◆ **EXERCISE DESCRIPTION**: From the first line of the data below, repeat each line exactly until you reach the line with "values are the"; include that line too.

Collected data:

-- ==== Sys2Proof/Tests/Slice0.lean ====
section
/-! SUPPORT. Tests of the model, and for every statement with hypotheses a state that meets them. Expected values are the
spec's own: words from 30_encoding.md R73 and R82, results from the vectors of 95_test_vectors.md, cited by their ids. -/

namespace Sys2Proof.Tests

-- Each test is checked before the next one starts, so that a machine with little memory holds one evaluation at a time.
set_option Elab.async false

open Sys2Proof.Machine

/-! ### Small states -/

/-- A node with the given LOCAL and RXQ, at reset otherwise. -/
def node (a : Byte) (pending : List Byte) : State := { State.reset with localAddr := a, rxq := pending }

/-- TXBUF with its first `n` cells holding `b`. -/
def filled (n : Nat) (b : Byte) : Memory := (List.range n).map fun i => (i, b)

/-- A node with the given LOCAL and TXBUF, at reset otherwise. -/
def sender (a : Byte) (m : Memory) : State := { State.reset with localAddr := a, txbuf := m }

/-- "test" with its terminator, in cells 0 to 4. -/
def testCells : Memory := [(0, 0x74#8), (1, 0x65#8), (2, 0x73#8), (3, 0x74#8), (4, 0x00#8)]

/-- The base-layer frame around 41. -/
def frame41 : List Byte := [0x04#8, 0x41#8, 0xAA#8, 0x3B#8]

/-- The same with a wrong FCS_HI. -/
def badFrame41 : List Byte := [0x04#8, 0x41#8, 0xAA#8, 0x3C#8]

/-- The addressed frame 68 69 from 11 to 12. -/
def frameHi : List Byte := [0x07#8, 0x0C#8, 0x0B#8, 0x68#8, 0x69#8, 0x6B#8, 0x14#8]

/-- The reliable data frame "test" from 11 to 12, sequence number 1. -/
def frameTest : List Byte :=
  [0x0B#8, 0x0C#8, 0x0B#8, 0x01#8, 0x74#8, 0x65#8, 0x73#8, 0x74#8, 0x00#8, 0xA9#8, 0x66#8]

/-- Its acknowledgement, from 12 to 11. -/
def ackTest : List Byte := [0x06#8, 0x0B#8, 0x0C#8, 0x81#8, 0xC3#8, 0xA2#8]

/-- LASTSEEN with the entry of address 11 at `q` and every other entry 0. -/
def seen11 (q : BitVec 7) : Vector (BitVec 7) 256 := State.reset.lastseen.set 11 q

/-- Two states agree in every field; LASTSEEN is compared as a list, which the kernel evaluates quickly. -/
def agree (u t : State) : Bool :=
  u.params == t.params && u.crc == t.crc && u.rxbuf == t.rxbuf && u.badcnt == t.badcnt && u.goodcnt == t.goodcnt &&
  u.txbuf == t.txbuf && u.status == t.status && u.data == t.data && u.outbuf == t.outbuf && u.outfrom == t.outfrom &&
  u.outto == t.outto && u.localAddr == t.localAddr && u.seq == t.seq && u.lastseen.toList == t.lastseen.toList &&
  u.faultFlag == t.faultFlag && u.rxq == t.rxq && u.txs == t.txs && u.cmd == t.cmd && u.task == t.task &&
  u.result == t.result && u.clock == t.clock && u.agenda == t.agenda

/-- Whether an outcome is the given next state, field by field. -/
def gives (o : Host.Outcome State Fault Refusal) (t : State) : Bool :=
  match o with
  | .next u => agree u t
  | .fault _ | .refused _ => false

/-- Whether an outcome is a next state with the given property. -/
def leaves (o : Host.Outcome State Fault Refusal) (p : State → Bool) : Bool :=
  match o with
  | .next u => p u
  | .fault _ | .refused _ => false

/-! ### Decoding: a word of each row, from the fields of R73 -/

theorem test_decode_group0_and_1 :
    decode 0x00000000#32 = .command .nop ∧ decode 0x10000000#32 = .command .crcInit ∧
    decode 0x11310000#32 = .command (.crcUpd 0x31#8) ∧ decode 0x12000000#32 = .command .crcRdfcs ∧
    decode 0x13000000#32 = .command .crcRdraw ∧ decode 0x14000000#32 = .command .crcChk := by decide

theorem test_decode_group2 :
    decode 0x20024100#32 = .command (.txbWr 2#8 0x41#8) ∧ decode 0x213D0000#32 = .command (.txSend 61#8) ∧
    decode 0x22020C00#32 = .command (.txSendto 2#8 12#8) ∧
    decode 0x23050C01#32 = .command (.txSendseq 5#8 12#8 1#8) := by decide

theorem test_decode_group3 :
    decode 0x30000000#32 = .command .rxAvail ∧ decode 0x31100000#32 = .command (.rxRecv 16#8) ∧
    decode 0x32100000#32 = .command (.rxRecvfrom 16#8 false) ∧ decode 0x32100100#32 = .command (.rxRecvfrom 16#8 true) ∧
    decode 0x33100000#32 = .command (.rxRecvrel 16#8) ∧ decode 0x34000C01#32 = .command (.rxRecvack 12#8 1#8) ∧
    decode 0x35010000#32 = .command (.outRd 1#8) ∧ decode 0x36000000#32 = .command .outHdr := by decide

theorem test_decode_group4 :
    decode 0x40000000#32 = .command .seqNext ∧ decode 0x41000000#32 = .command .seqRd ∧
    decode 0x420B0000#32 = .command (.lsRd 11#8) ∧ decode 0x43FE0000#32 = .command (.cfgSetaddr 254#8) ∧
    decode 0x44000000#32 = .command .cfgRdaddr ∧ decode 0x45000000#32 = .command .cntRdbad ∧
    decode 0x46000000#32 = .command .cntRdgood ∧ decode 0x47000000#32 = .command .fltRd := by decide

/-- V-DEC-1 to V-DEC-12, and words of the unassigned groups. -/
theorem test_decode_illegal :
    [0x00000001#32, 0x00010000#32, 0x10000001#32, 0x11000001#32, 0x12000100#32, 0x20000001#32, 0x21000100#32,
      0x32100200#32, 0x34000C81#32, 0x340C0C01#32, 0x36000001#32].map decode
      = List.replicate 11 (.illegal .reservedBitSet) ∧
    [0x15000000#32, 0x01000000#32, 0x24000000#32, 0x37000000#32, 0x48000000#32, 0x50000000#32, 0xFFFFFFFF#32].map decode
      = List.replicate 7 (.illegal .unassignedOpcode) := by decide +kernel

theorem test_decode_table_word :
    decodeTableWord 32 0x23050C01 = some (.txSendseq 5#8 12#8 1#8) ∧ decodeTableWord 32 0x48000000 = none ∧
    decodeTableWord 40 0 = none := by decide

/-- The one check of well-formedness refuses its ill-formed term and no other operand value. The well-formed terms meet
DecodeInvertsEncode's hypothesis. -/
theorem test_well_formed_smoke :
    ¬ (Instr.rxRecvack 12#8 128#8).WellFormed ∧ ¬ (Instr.rxRecvack 0#8 255#8).WellFormed ∧
    (Instr.rxRecvack 255#8 127#8).WellFormed ∧ (Instr.txSendseq 255#8 255#8 255#8).WellFormed := by decide

/-! ### Reset and steps -/

theorem test_reset_inv : State.reset.Inv where
  params_legal := by decide
  rxcount_le := by decide
  rx_window := by intro len rest h; cases h
  outlen_le := by decide
  local_ne := by decide
  txbuf_wf := by decide
  txbuf_range := by intro c h; cases h
  badcnt_lt := by decide
  goodcnt_lt := by decide

/-- A legal node with a partial frame, a full OUTBUF and the smallest parameters keeps the invariant too. -/
theorem test_small_node_inv : State.Inv { State.fresh { maxFrameLen := 6, cntW := 1 } with
    rxbuf := [6#8, 1#8, 2#8, 3#8, 4#8, 5#8], outbuf := [1#8, 2#8, 3#8], txbuf := [(0, 9#8), (2, 8#8)],
    badcnt := 1#16, localAddr := 254#8 } where
  params_legal := by decide
  rxcount_le := by decide
  rx_window := by intro len rest h; cases h; decide
  outlen_le := by decide
  local_ne := by decide
  txbuf_wf := by decide
  txbuf_range := by decide
  badcnt_lt := by decide
  goodcnt_lt := by decide

/-- The presented word runs (R82's example), a word with a reserved bit answers ILLEGAL, and without a word nothing happens. -/
theorem test_step_runs_and_waits :
    gives (step (State.reset.withFetchWord 32 0x11310000))
      { State.reset with crc := 0x2F8D#16, data := 0x2F8D#16 } ∧
    gives (step ((node 12#8 frame41).withFetchWord 32 0x34000C81)) { node 12#8 frame41 with status := .illegal } ∧
    gives (step State.reset) State.reset := by decide +kernel

/-- A state and word for EncodeInvertsDecode, StepRunsTheDecodedCommand and IllegalWordOnlyResponds. -/
theorem test_meets_presented_word :
    (State.reset.withFetchWord 32 0x11310000).cmd = some 0x11310000#32 ∧
    decode 0x11310000#32 = .command (.crcUpd 0x31#8) ∧
    (State.reset.withFetchWord 32 1).cmd = some 1#32 ∧ decode 1#32 = .illegal .reservedBitSet := by decide

/-! ### CRC unit -/

/-- V-CRC-1 to V-CRC-6. -/
theorem test_crc_upd :
    crcUpdate 0xFFFF#16 0x00#8 = 0x0F87#16 ∧ crcUpdate 0x0000#16 0x01#8 = 0x1189#16 ∧
    crcUpdate 0x1234#16 0x56#8 = 0x4006#16 ∧ crcUpdate 0xFFFF#16 0xFF#8 = 0x00FF#16 ∧
    crcUpdate 0x0000#16 0x00#8 = 0x0000#16 ∧
    gives (exec (.crcUpd 0x31#8) State.reset) { State.reset with crc := 0x2F8D#16, data := 0x2F8D#16 } :=
  by decide +kernel

/-- V-CRC-7, V-CRC-8, V-CRC-10, V-CRC-11, V-CRC-12. -/
theorem test_crc_init_and_reads :
    gives (exec .crcInit { State.reset with crc := 0x1234#16 }) State.reset ∧
    gives (exec .crcChk State.reset) State.reset ∧
    gives (exec .crcRdfcs { State.reset with crc := 0x6F91#16 }) { State.reset with crc := 0x6F91#16, data := 0x906E#16 } ∧
    gives (exec .crcChk { State.reset with crc := 0xF0B8#16 }) { State.reset with crc := 0xF0B8#16, data := 1#16 } ∧
    gives (exec .crcRdraw { State.reset with crc := 0xF0B8#16 })
      { State.reset with crc := 0xF0B8#16, data := 0xF0B8#16 } ∧
    gives (exec .crcChk { State.reset with crc := 0x8407#16 }) { State.reset with crc := 0x8407#16 } :=
  by decide +kernel

/-- The check value of program P1: "123456789" leaves 6F91, and its FCS then leaves the good residue. -/
theorem test_crc_check_value :
    crcOver [0x31#8, 0x32#8, 0x33#8, 0x34#8, 0x35#8, 0x36#8, 0x37#8, 0x38#8, 0x39#8] = 0x6F91#16 ∧
    fcsBytes 0x6F91#16 = [0x6E#8, 0x90#8] ∧ crcOverFrom 0x6F91#16 [0x6E#8, 0x90#8] = 0xF0B8#16 := by decide +kernel

/-! ### Transmit -/

/-- V-FR-8, V-FR-9, V-FR-10: the last cell, the first index beyond it, the second write to a cell. -/
theorem test_txb_wr :
    gives (exec (.txbWr 60#8 0x99#8) State.reset) { State.reset with txbuf := [(60, 0x99#8)] } ∧
    gives (exec (.txbWr 61#8 0x99#8) State.reset) { State.reset with status := .range } ∧
    gives (exec (.txbWr 0#8 0x22#8) (sender 0#8 [(0, 0x11#8)])) (sender 0#8 [(0, 0x22#8)]) ∧
    gives (exec (.txbWr 1#8 7#8) (sender 0#8 [(0, 1#8), (2, 3#8)])) (sender 0#8 [(0, 1#8), (1, 7#8), (2, 3#8)]) :=
  by decide +kernel

/-- V-FR-1, V-FR-4, V-FR-6, V-FR-7. -/
theorem test_tx_send :
    gives (exec (.txSend 1#8) (sender 0#8 [(0, 0x41#8)])) { sender 0#8 [(0, 0x41#8)] with
      crc := 0xC455#16, txs := frame41, data := 4#16 } ∧
    gives (exec (.txSend 0#8) State.reset) { State.reset with
      crc := 0x3D1C#16, txs := [0x03#8, 0xE3#8, 0xC2#8], data := 3#16 } ∧
    gives (exec (.txSend 62#8) State.reset) { State.reset with status := .oversize } ∧
    gives (exec (.txSend 2#8) (sender 0#8 [(0, 0x41#8)])) { sender 0#8 [(0, 0x41#8)] with
      faultFlag := true, status := .faultUnwritten } := by decide +kernel

/-- V-FR-3: the longest payload, 61 bytes. -/
theorem test_tx_send_longest : leaves (exec (.txSend 61#8) (sender 0#8 (filled 61 0#8)))
    (fun t => t.crc == 0xC67C#16 && t.txs == 0x40#8 :: List.replicate 61 0#8 ++ [0x83#8, 0x39#8] && t.data == 0x40#16) :=
  by decide +kernel

/-- V-AD-1, V-AD-2, V-AD-3, V-AD-5. -/
theorem test_tx_sendto :
    gives (exec (.txSendto 2#8 12#8) (sender 11#8 [(0, 0x68#8), (1, 0x69#8)])) { sender 11#8 [(0, 0x68#8), (1, 0x69#8)] with
      crc := 0xEB94#16, txs := frameHi, data := 7#16 } ∧
    gives (exec (.txSendto 1#8 255#8) (sender 11#8 [(0, 0x55#8)])) { sender 11#8 [(0, 0x55#8)] with
      crc := 0x6FC8#16, txs := [0x06#8, 0xFF#8, 0x0B#8, 0x55#8, 0x37#8, 0x90#8], data := 6#16 } ∧
    gives (exec (.txSendto 60#8 12#8) (sender 11#8 (filled 61 0#8))) { sender 11#8 (filled 61 0#8) with status := .oversize } ∧
    gives (exec (.txSendto 0#8 12#8) (sender 11#8 [])) { sender 11#8 [] with
      crc := 0x17FD#16, txs := [0x05#8, 0x0C#8, 0x0B#8, 0x02#8, 0xE8#8], data := 5#16 } := by decide +kernel

/-- V-AD-4: the longest addressed payload, 59 bytes. -/
theorem test_tx_sendto_longest : leaves (exec (.txSendto 59#8 12#8) (sender 11#8 (filled 61 0#8)))
    (fun t => t.crc == 0x41B2#16 && t.txs == 0x40#8 :: 0x0C#8 :: 0x0B#8 :: List.replicate 59 0#8 ++ [0x4D#8, 0xBE#8]) :=
  by decide +kernel

/-- V-RL-1, V-RL-3, V-RL-4, V-RL-5. -/
theorem test_tx_sendseq :
    gives (exec (.txSendseq 5#8 12#8 1#8) (sender 11#8 testCells)) { sender 11#8 testCells with
      crc := 0x9956#16, txs := frameTest, data := 11#16 } ∧
    gives (exec (.txSendseq 0#8 11#8 0x81#8) (sender 12#8 [])) { sender 12#8 [] with
      crc := 0x5D3C#16, txs := ackTest, data := 6#16 } ∧
    gives (exec (.txSendseq 59#8 12#8 1#8) (sender 11#8 (filled 61 0#8))) { sender 11#8 (filled 61 0#8) with
      status := .oversize } ∧
    gives (exec (.txSendseq 2#8 12#8 1#8) (sender 11#8 [(0, 0xAA#8)])) { sender 11#8 [(0, 0xAA#8)] with
      faultFlag := true, status := .faultUnwritten } := by decide +kernel

/-! ### Receive -/

/-- V-FR-12, V-FR-17, V-FR-21, V-FR-22, V-FR-24, V-FR-25. -/
theorem test_rx_avail :
    gives (exec .rxAvail (node 0#8 [0x04#8, 0x41#8])) { State.reset with rxbuf := [0x04#8, 0x41#8] } ∧
    gives (exec .rxAvail (node 0#8 (0x02#8 :: frame41))) { State.reset with badcnt := 1#16 } ∧
    gives (exec .rxAvail State.reset) State.reset ∧
    gives (exec .rxAvail (node 0#8 (frame41 ++ frame41))) { node 0#8 frame41 with rxbuf := frame41, data := 1#16 } ∧
    gives (exec .rxAvail (node 0#8 (0#8 :: 0#8 :: frame41))) { State.reset with badcnt := 1#16 } ∧
    gives (exec .rxAvail { node 0#8 [0x02#8] with badcnt := 0xFFFF#16 }) State.reset := by decide +kernel

/-- V-FR-11, V-FR-13, V-FR-14, V-FR-15 (the frame "test" of V-FR-2), V-FR-18, V-FR-26, V-AD-13. -/
theorem test_rx_recv :
    gives (exec (.rxRecv 16#8) (node 0#8 frame41)) { State.reset with
      crc := 0xF0B8#16, goodcnt := 1#16, outbuf := [0x41#8], data := 1#16 } ∧
    gives (exec (.rxRecv 16#8) (node 0#8 [0x04#8, 0x41#8])) { State.reset with
      rxbuf := [0x04#8, 0x41#8], status := .noFrame } ∧
    gives (exec (.rxRecv 16#8) (node 0#8 badFrame41)) { State.reset with
      crc := 0x8407#16, outbuf := [0x41#8], status := .badFcs, data := 1#16 } ∧
    gives (exec (.rxRecv 2#8) (node 0#8 [0x08#8, 0x74#8, 0x65#8, 0x73#8, 0x74#8, 0x00#8, 0x9F#8, 0xE1#8]))
       { State.reset with crc := 0xF0B8#16, goodcnt := 1#16, outbuf := [0x74#8, 0x65#8], data := 2#16 } ∧
    gives (exec (.rxRecv 16#8) (node 0#8 (0x41#8 :: frame41))) { State.reset with badcnt := 1#16, status := .noFrame } ∧
    gives (exec (.rxRecv 16#8) { node 0#8 frame41 with goodcnt := 0xFFFF#16 }) { State.reset with
      crc := 0xF0B8#16, outbuf := [0x41#8], data := 1#16 } ∧
    gives (exec (.rxRecv 16#8) (node 12#8 frameHi)) { node 12#8 [] with
      crc := 0xF0B8#16, goodcnt := 1#16, outbuf := [0x0C#8, 0x0B#8, 0x68#8, 0x69#8], data := 4#16 } :=
  by decide +kernel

◆ **RESULT OF THE TASK**:
-- ==== Sys2Proof/Tests/Slice0.lean ====
section
/-! SUPPORT. Tests of the model, and for every statement with hypotheses a state that meets them. Expected values are the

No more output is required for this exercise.